For each line below with the word "that", write out a copy.
=-=-=-=-=
-- ==== Sys2Proof/Machine/FuseStore.lean ====
section
/-! DEFINITION. The fuse store (05_fuse_store.md): the array and its regions (R89 to R93), sensing in P1 (R94 to R99), the
programming window (R100) and the OTP commands (R101 to R108). -/

namespace Sys2Proof.Machine

set_option Elab.async false

/-! ## Regions (Table 5.1) -/

/-- First row, number of rows, and whether each row is a segment. -/
def regionRows (i : Nat) : Nat × Nat × Bool :=
  match i with
  | 0 => (0, 4, false)
  | 1 => (4, 3, false)
  | 2 => (7, 32, false)
  | 3 => (39, 360, true)
  | 4 => (399, 32, true)
  | 5 => (431, 32, true)
  | 6 => (463, 16, false)
  | 7 => (479, 32, true)
  | _ => (511, 1, true)

def rowsOf (i : Nat) : List Nat := (List.range (regionRows i).2.1).map (· + (regionRows i).1)

/-- Region of a logical row. -/
def regionOf (row : Nat) : Nat := ((List.range 8).find? fun i => decide (row < (regionRows i).1 + (regionRows i).2.1)).getD 8

/-- One byte of the CRC-16 of R91, most significant bit first. -/
def crc16Byte (r : Nat) (b : Nat) : Nat :=
  [7, 6, 5, 4, 3, 2, 1, 0].foldl (fun x i => if bitAt x 15 != bitAt b i then ((2 * x) % 65536) ^^^ 0x1021 else (2 * x) % 65536) r

def crc16 (l : List Nat) : Nat := l.foldl crc16Byte 0xFFFF

/-- Check word of a segment's rows. -/
def checkWord (rows : List Nat) : Nat :=
  let bytes := rows.flatMap fun v => (List.range 16).map fun b => v / 256 ^ b % 256
  crc16 (bytes.take (bytes.length - 2))

/-- Lock pattern of a region (R93). -/
def lockPattern (i : Nat) : Nat := crc16 [0x4C, i]

/-! ## Reading rows -/

def State.cell (s : State) (phys : Nat) : FuseRow := mgetD s.fuse.rows phys {}

/-- Physical row of a logical row through a redirection table (R95): the highest entry wins. -/
def physRow (redir : List (Nat × Nat)) (row : Nat) : Nat :=
  match (redir.filter fun e => e.2 == row).getLast? with
  | some e => 512 + e.1
  | none => row

/-- Some bit of the row is not solid (R94). -/
def FuseRow.marginal (r : FuseRow) : Bool := r.lo != r.no || r.no != r.hi

/-- Bits that read 1 solidly, and 0 solidly. -/
def FuseRow.one (r : FuseRow) : BitVec 128 := r.lo &&& r.no &&& r.hi
def FuseRow.zero (r : FuseRow) : BitVec 128 := ~~~(r.lo ||| r.no ||| r.hi)

/-- Bit-by-bit vote of three copies read solidly: the value, and the bits that have none. -/
def vote3 (a b c : FuseRow) : BitVec 128 × BitVec 128 :=
  let one := (a.one &&& b.one) ||| (a.one &&& c.one) ||| (b.one &&& c.one)
  let zero := (a.zero &&& b.zero) ||| (a.zero &&& c.zero) ||| (b.zero &&& c.zero)
  (one, ~~~(one ||| zero))

/-- Bits of three copies that are not all solid and equal. -/
def disagree3 (a b c : FuseRow) : BitVec 128 := ~~~((a.one &&& b.one &&& c.one) ||| (a.zero &&& b.zero &&& c.zero))

/-- The redirection table as voted (R95); two rows hold a copy, eight entries a row (log entry 31). -/
def State.voteRedir (s : State) : List (Nat × Nat) :=
  (List.range 16).filterMap fun n =>
    let (v, bad) := vote3 (s.cell (528 + n / 8)) (s.cell (530 + n / 8)) (s.cell (532 + n / 8))
    let e := v.toNat / 2 ^ (16 * (n % 8)) % 65536
    let b := bad.toNat / 2 ^ (16 * (n % 8)) % 65536
    if b = 0 ∧ bitAt e 15 then some (n, e % 512) else none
=-=-=-=-=
SOLUTION FOR THIS EXERCISE:
/-- Bits that read 1 solidly, and 0 solidly. -/
/-- Bit-by-bit vote of three copies read solidly: the value, and the bits that have none. -/
/-- Bits of three copies that are not all solid and equal. -/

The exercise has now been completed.